## Input data
/-- R106: CMP sets Z exactly on equality and N from bit 15 of the wrapped difference, and writes no register; N is not an
unsigned less-than. -/
def Obligations.CmpSetsFlagsOnly : Prop :=
  (∀ rd rs x : Nibble, decode (joinFields ⟨0xC#4, rd, rs, x⟩) = .cmp rd rs)
    ∧ (∀ (rd rs : Nibble) (s : State), 4 ≤ rd.toNat ∨ 4 ≤ rs.toNat →
        exec (.cmp rd rs) s = .next (setRunState (.faulted .invalidOpcode) s))
    ∧ (∀ (d r : Reg) (s : State), ∃ t,
        exec (.cmp (fieldOfReg d) (fieldOfReg r)) s = .next t
          ∧ (t.z = true ↔ readReg s d = readReg s r)
          ∧ (t.n = true ↔
              32768 ≤ ((readReg s d).toNat + 65536 - (readReg s r).toNat) % 65536)
          ∧ SameRegs s t ∧ t.pc = s.pc ∧ t.runState = .running ∧ t.history = s.history
          ∧ SameMemory s t ∧ SameOutside s t)
    ∧ (∃ s t : State, exec (.cmp 0#4 1#4) s = .next t
        ∧ (readReg s .r0).toNat < (readReg s .r1).toNat ∧ t.n = false)

/-- R108: the same register as source and destination. -/
def Obligations.SameRegisterOperands : Prop :=
  ∀ (d : Reg) (s : State),
    (∃ t, exec (.add (fieldOfReg d) (fieldOfReg d)) s = .next t
        ∧ (readReg t d).toNat = 2 * (readReg s d).toNat % 65536)
      ∧ (∃ t, exec (.sub (fieldOfReg d) (fieldOfReg d)) s = .next t
        ∧ readReg t d = 0x0000#16 ∧ t.z = true ∧ t.n = false)
      ∧ (∃ t, exec (.xor (fieldOfReg d) (fieldOfReg d)) s = .next t
        ∧ readReg t d = 0x0000#16 ∧ t.z = true ∧ t.n = false)
      ∧ (∃ t, exec (.and (fieldOfReg d) (fieldOfReg d)) s = .next t
        ∧ readReg t d = readReg s d ∧ FlagsOf (readReg s d) t)
      ∧ (∃ t, exec (.or (fieldOfReg d) (fieldOfReg d)) s = .next t
        ∧ readReg t d = readReg s d ∧ FlagsOf (readReg s d) t)
      ∧ (∃ t, exec (.cmp (fieldOfReg d) (fieldOfReg d)) s = .next t
        ∧ t.z = true ∧ t.n = false)

/-! ### Data movement -/

/-- R120: LOAD_IMM. -/
def Obligations.LoadImmLoadsSignedImmediate : Prop :=
  (∀ rd x imm : Nibble, decode (joinFields ⟨0x3#4, rd, x, imm⟩) = .loadImm rd imm)
    ∧ (∀ (rd imm : Nibble) (s : State), 4 ≤ rd.toNat →
        exec (.loadImm rd imm) s = .next (setRunState (.faulted .invalidOpcode) s))
    ∧ (∀ (d : Reg) (imm : Nibble) (s : State), ∃ t,
        exec (.loadImm (fieldOfReg d) imm) s = .next t
          ∧ (readReg t d).toInt = imm.toInt ∧ SameFlags s t ∧ FrameReg d s t)

/-- R121: MOVE. -/
def Obligations.MoveCopiesRegister : Prop :=
  (∀ rd rs x : Nibble, decode (joinFields ⟨0x4#4, rd, rs, x⟩) = .move rd rs)
    ∧ (∀ (rd rs : Nibble) (s : State), 4 ≤ rd.toNat ∨ 4 ≤ rs.toNat →
        exec (.move rd rs) s = .next (setRunState (.faulted .invalidOpcode) s))
    ∧ (∀ (d r : Reg) (s : State), ∃ t,
        exec (.move (fieldOfReg d) (fieldOfReg r)) s = .next t
          ∧ readReg t d = readReg s r ∧ SameFlags s t ∧ FrameReg d s t)

/-- R44, R123: LOAD from RAM, from the I/O region (an INPUT draw and one IoRead event), and out of bounds. The address is
the one the base held before Rd is written (R122). -/
def Obligations.LoadReadsRamOrInputOrFaults : Prop :=
  (∀ rd rs imm : Nibble, decode (joinFields ⟨0x5#4, rd, rs, imm⟩) = .load rd rs imm)
    ∧ (∀ (rd rs imm : Nibble) (s : State), 4 ≤ rd.toNat ∨ 4 ≤ rs.toNat →
        exec (.load rd rs imm) s = .next (setRunState (.faulted .invalidOpcode) s))
    ∧ (∀ (d r : Reg) (imm : Nibble) (s : State),
        s.params.memSize ≤ (baseOffset (readReg s r) imm).toNat →
        exec (.load (fieldOfReg d) (fieldOfReg r) imm) s
          = .next (setRunState (.faulted .memoryOutOfBounds) s))
    ∧ (∀ (d r : Reg) (imm : Nibble) (s : State),
        inRam s.params (baseOffset (readReg s r) imm).toNat = true →
        ∃ t, exec (.load (fieldOfReg d) (fieldOfReg r) imm) s = .next t
          ∧ readReg t d = readStorage s.mem (baseOffset (readReg s r) imm).toNat
          ∧ SameFlags s t ∧ FrameReg d s t)
    ∧ (∀ (d r : Reg) (imm : Nibble) (s : State),
        (baseOffset (readReg s r) imm).toNat < s.params.memSize →
        inIo s.params (baseOffset (readReg s r) imm).toNat = true →
        ∃ t, exec (.load (fieldOfReg d) (fieldOfReg r) imm) s = .next t
          ∧ readReg t d
              = Config.input s.params.inputSource s.history (baseOffset (readReg s r) imm)
          ∧ t.history = s.history ++ [.ioRead (baseOffset (readReg s r) imm) (readReg t d)]
          ∧ SameFlags s t ∧ SameRegsBut d s t ∧ t.pc = s.pc ∧ t.runState = .running
          ∧ SameMemory s t ∧ SameOutside s t)

/-- R45, R124: STORE to RAM, to the I/O region (one IoWrite event, no storage), and out of bounds. -/
def Obligations.StoreWritesRamOrSinkOrFaults : Prop :=
  (∀ rd rs imm : Nibble, decode (joinFields ⟨0x6#4, rd, rs, imm⟩) = .store rd rs imm)
    ∧ (∀ (rd rs imm : Nibble) (s : State), 4 ≤ rd.toNat ∨ 4 ≤ rs.toNat →
        exec (.store rd rs imm) s = .next (setRunState (.faulted .invalidOpcode) s))
    ∧ (∀ (d r : Reg) (imm : Nibble) (s : State),
        s.params.memSize ≤ (baseOffset (readReg s r) imm).toNat →
        exec (.store (fieldOfReg d) (fieldOfReg r) imm) s
          = .next (setRunState (.faulted .memoryOutOfBounds) s))
    ∧ (∀ (d r : Reg) (imm : Nibble) (s : State),
        inRam s.params (baseOffset (readReg s r) imm).toNat = true →
        ∃ t, exec (.store (fieldOfReg d) (fieldOfReg r) imm) s = .next t
          ∧ readStorage t.mem (baseOffset (readReg s r) imm).toNat = readReg s d
          ∧ SameMemoryBut (baseOffset (readReg s r) imm) s t
          ∧ SameRegs s t ∧ SameFlags s t ∧ t.pc = s.pc ∧ t.runState = .running
          ∧ t.history = s.history ∧ SameOutside s t)
    ∧ (∀ (d r : Reg) (imm : Nibble) (s : State),
        (baseOffset (readReg s r) imm).toNat < s.params.memSize →
        inIo s.params (baseOffset (readReg s r) imm).toNat = true →
        ∃ t, exec (.store (fieldOfReg d) (fieldOfReg r) imm) s = .next t
          ∧ t.history = s.history ++ [.ioWrite (baseOffset (readReg s r) imm) (readReg s d)]
          ∧ SameMemory s t
          ∧ SameRegs s t ∧ SameFlags s t ∧ t.pc = s.pc ∧ t.runState = .running
          ∧ SameOutside s t)

/-- R125: after a STORE to RAM, however many cycles follow in which no instruction STOREs to that address, a LOAD that
forms the same address returns the stored word; in the I/O region the LOAD that follows returns an INPUT draw instead. -/
def Obligations.StoreThenLoadReturnsTheWord : Prop :=
  (∀ (d r : Reg) (imm : Nibble) (s : State),
    inRam s.params (baseOffset (readReg s r) imm).toNat = true →
    ∃ t, exec (.store (fieldOfReg d) (fieldOfReg r) imm) s = .next t
      ∧ ∀ (cycles : Nat) (u : State),
          CyclesWithoutStoreTo (baseOffset (readReg s r) imm) cycles t u →
          ∀ (q b : Reg) (k : Nibble),
            baseOffset (readReg u b) k = baseOffset (readReg s r) imm →
            ∃ v, exec (.load (fieldOfReg q) (fieldOfReg b) k) u = .next v
              ∧ readReg v q = readReg s d)
    ∧ (∀ (d r : Reg) (imm : Nibble) (s : State),
      (baseOffset (readReg s r) imm).toNat < s.params.memSize →
      inIo s.params (baseOffset (readReg s r) imm).toNat = true →
      ∃ t, exec (.store (fieldOfReg d) (fieldOfReg r) imm) s = .next t
        ∧ ∀ (q b : Reg) (k : Nibble),
            baseOffset (readReg t b) k = baseOffset (readReg s r) imm →
            ∃ v, exec (.load (fieldOfReg q) (fieldOfReg b) k) t = .next v
              ∧ readReg v q = Config.input s.params.inputSource
                  (s.history ++ [.ioWrite (baseOffset (readReg s r) imm) (readReg s d)])
                  (baseOffset (readReg s r) imm))

/-- R56: a STORE to a RAM address is seen by every later fetch of it, from the very next one on, until an instruction
STOREs there again; every other address is fetched as before. -/
def Obligations.StoreIsSeenByEveryLaterFetch : Prop :=
  ∀ (d r : Reg) (imm : Nibble) (s : State),
    inRam s.params (baseOffset (readReg s r) imm).toNat = true →
    ∃ t, exec (.store (fieldOfReg d) (fieldOfReg r) imm) s = .next t
      ∧ (∀ (cycles : Nat) (u : State),
          CyclesWithoutStoreTo (baseOffset (readReg s r) imm) cycles t u →
          fetchRead (baseOffset (readReg s r) imm) u = some (readReg s d))
      ∧ ∀ a : Word, a ≠ baseOffset (readReg s r) imm → fetchRead a t = fetchRead a s

/-- R50: a RAM write is idempotent: the same STORE executed again changes nothing, not even the list that holds the
memory. -/
def Obligations.RamStoreIsIdempotent : Prop :=
  ∀ (d r : Reg) (imm : Nibble) (s : State),
    s.mem.wf = true → inRam s.params (baseOffset (readReg s r) imm).toNat = true →
    ∃ t, exec (.store (fieldOfReg d) (fieldOfReg r) imm) s = .next t
      ∧ exec (.store (fieldOfReg d) (fieldOfReg r) imm) t = .next t

/-! ### Control flow and control -/

/-- R140, R141: JUMP. -/
def Obligations.JumpGoesToBaseOffset : Prop :=
  (∀ x rs imm : Nibble, decode (joinFields ⟨0xD#4, x, rs, imm⟩) = .jump rs imm)
    ∧ (∀ (rs imm : Nibble) (s : State), 4 ≤ rs.toNat →
        exec (.jump rs imm) s = .next (setRunState (.faulted .invalidOpcode) s))
    ∧ (∀ (r : Reg) (imm : Nibble) (s : State), ∃ t,
        exec (.jump (fieldOfReg r) imm) s = .next t
          ∧ (t.pc.toNat : Int) = ((readReg s r).toNat + imm.toInt) % 65536
          ∧ SameRegs s t ∧ SameFlags s t ∧ t.runState = .running ∧ t.history = s.history
          ∧ SameMemory s t ∧ SameOutside s t)

/-- R142: JUMP_IF_ZERO, taken and not taken; a bad register field faults either way. -/
def Obligations.JumpIfZeroFollowsZ : Prop :=
  (∀ x rs imm : Nibble, decode (joinFields ⟨0xE#4, x, rs, imm⟩) = .jumpIfZero rs imm)
    ∧ (∀ (rs imm : Nibble) (s : State), 4 ≤ rs.toNat →
        exec (.jumpIfZero rs imm) s = .next (setRunState (.faulted .invalidOpcode) s))
    ∧ (∀ (r : Reg) (imm : Nibble) (s : State), ∃ t,
        exec (.jumpIfZero (fieldOfReg r) imm) s = .next t
          ∧ (s.z = true → (t.pc.toNat : Int) = ((readReg s r).toNat + imm.toInt) % 65536)
          ∧ (s.z = false → t.pc = s.pc)
          ∧ SameRegs s t ∧ SameFlags s t ∧ t.runState = .running ∧ t.history = s.history
          ∧ SameMemory s t ∧ SameOutside s t)

/-- R143: JUMP_IF_NOT_ZERO likewise, on Z clear. -/
def Obligations.JumpIfNotZeroFollowsNotZ : Prop :=
  (∀ x rs imm : Nibble, decode (joinFields ⟨0xF#4, x, rs, imm⟩) = .jumpIfNotZero rs imm)
    ∧ (∀ (rs imm : Nibble) (s : State), 4 ≤ rs.toNat →
        exec (.jumpIfNotZero rs imm) s = .next (setRunState (.faulted .invalidOpcode) s))
    ∧ (∀ (r : Reg) (imm : Nibble) (s : State), ∃ t,
        exec (.jumpIfNotZero (fieldOfReg r) imm) s = .next t
          ∧ (s.z = false → (t.pc.toNat : Int) = ((readReg s r).toNat + imm.toInt) % 65536)
          ∧ (s.z = true → t.pc = s.pc)
          ∧ SameRegs s t ∧ SameFlags s t ∧ t.runState = .running ∧ t.history = s.history
          ∧ SameMemory s t ∧ SameOutside s t)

## Exercise aim
Give again, word for word, every line of the listing above from the one with "exec (.load rd" to the one with "t ∧ SameRegsBut", both inclusive, and nothing beyond them.

## Finished task
        exec (.load rd rs imm) s = .next (setRunState (.faulted .invalidOpcode) s))
    ∧ (∀ (d r : Reg) (imm : Nibble) (s : State),
        s.params.memSize ≤ (baseOffset (readReg s r) imm).toNat →
        exec (.load (fieldOfReg d) (fieldOfReg r) imm) s
          = .next (setRunState (.faulted .memoryOutOfBounds) s))
    ∧ (∀ (d r : Reg) (imm : Nibble) (s : State),
        inRam s.params (baseOffset (readReg s r) imm).toNat = true →
        ∃ t, exec (.load (fieldOfReg d) (fieldOfReg r) imm) s = .next t
          ∧ readReg t d = readStorage s.mem (baseOffset (readReg s r) imm).toNat
          ∧ SameFlags s t ∧ FrameReg d s t)
    ∧ (∀ (d r : Reg) (imm : Nibble) (s : State),
        (baseOffset (readReg s r) imm).toNat < s.params.memSize →
        inIo s.params (baseOffset (readReg s r) imm).toNat = true →
        ∃ t, exec (.load (fieldOfReg d) (fieldOfReg r) imm) s = .next t
          ∧ readReg t d
              = Config.input s.params.inputSource s.history (baseOffset (readReg s r) imm)
          ∧ t.history = s.history ++ [.ioRead (baseOffset (readReg s r) imm) (readReg t d)]
          ∧ SameFlags s t ∧ SameRegsBut d s t ∧ t.pc = s.pc ∧ t.runState = .running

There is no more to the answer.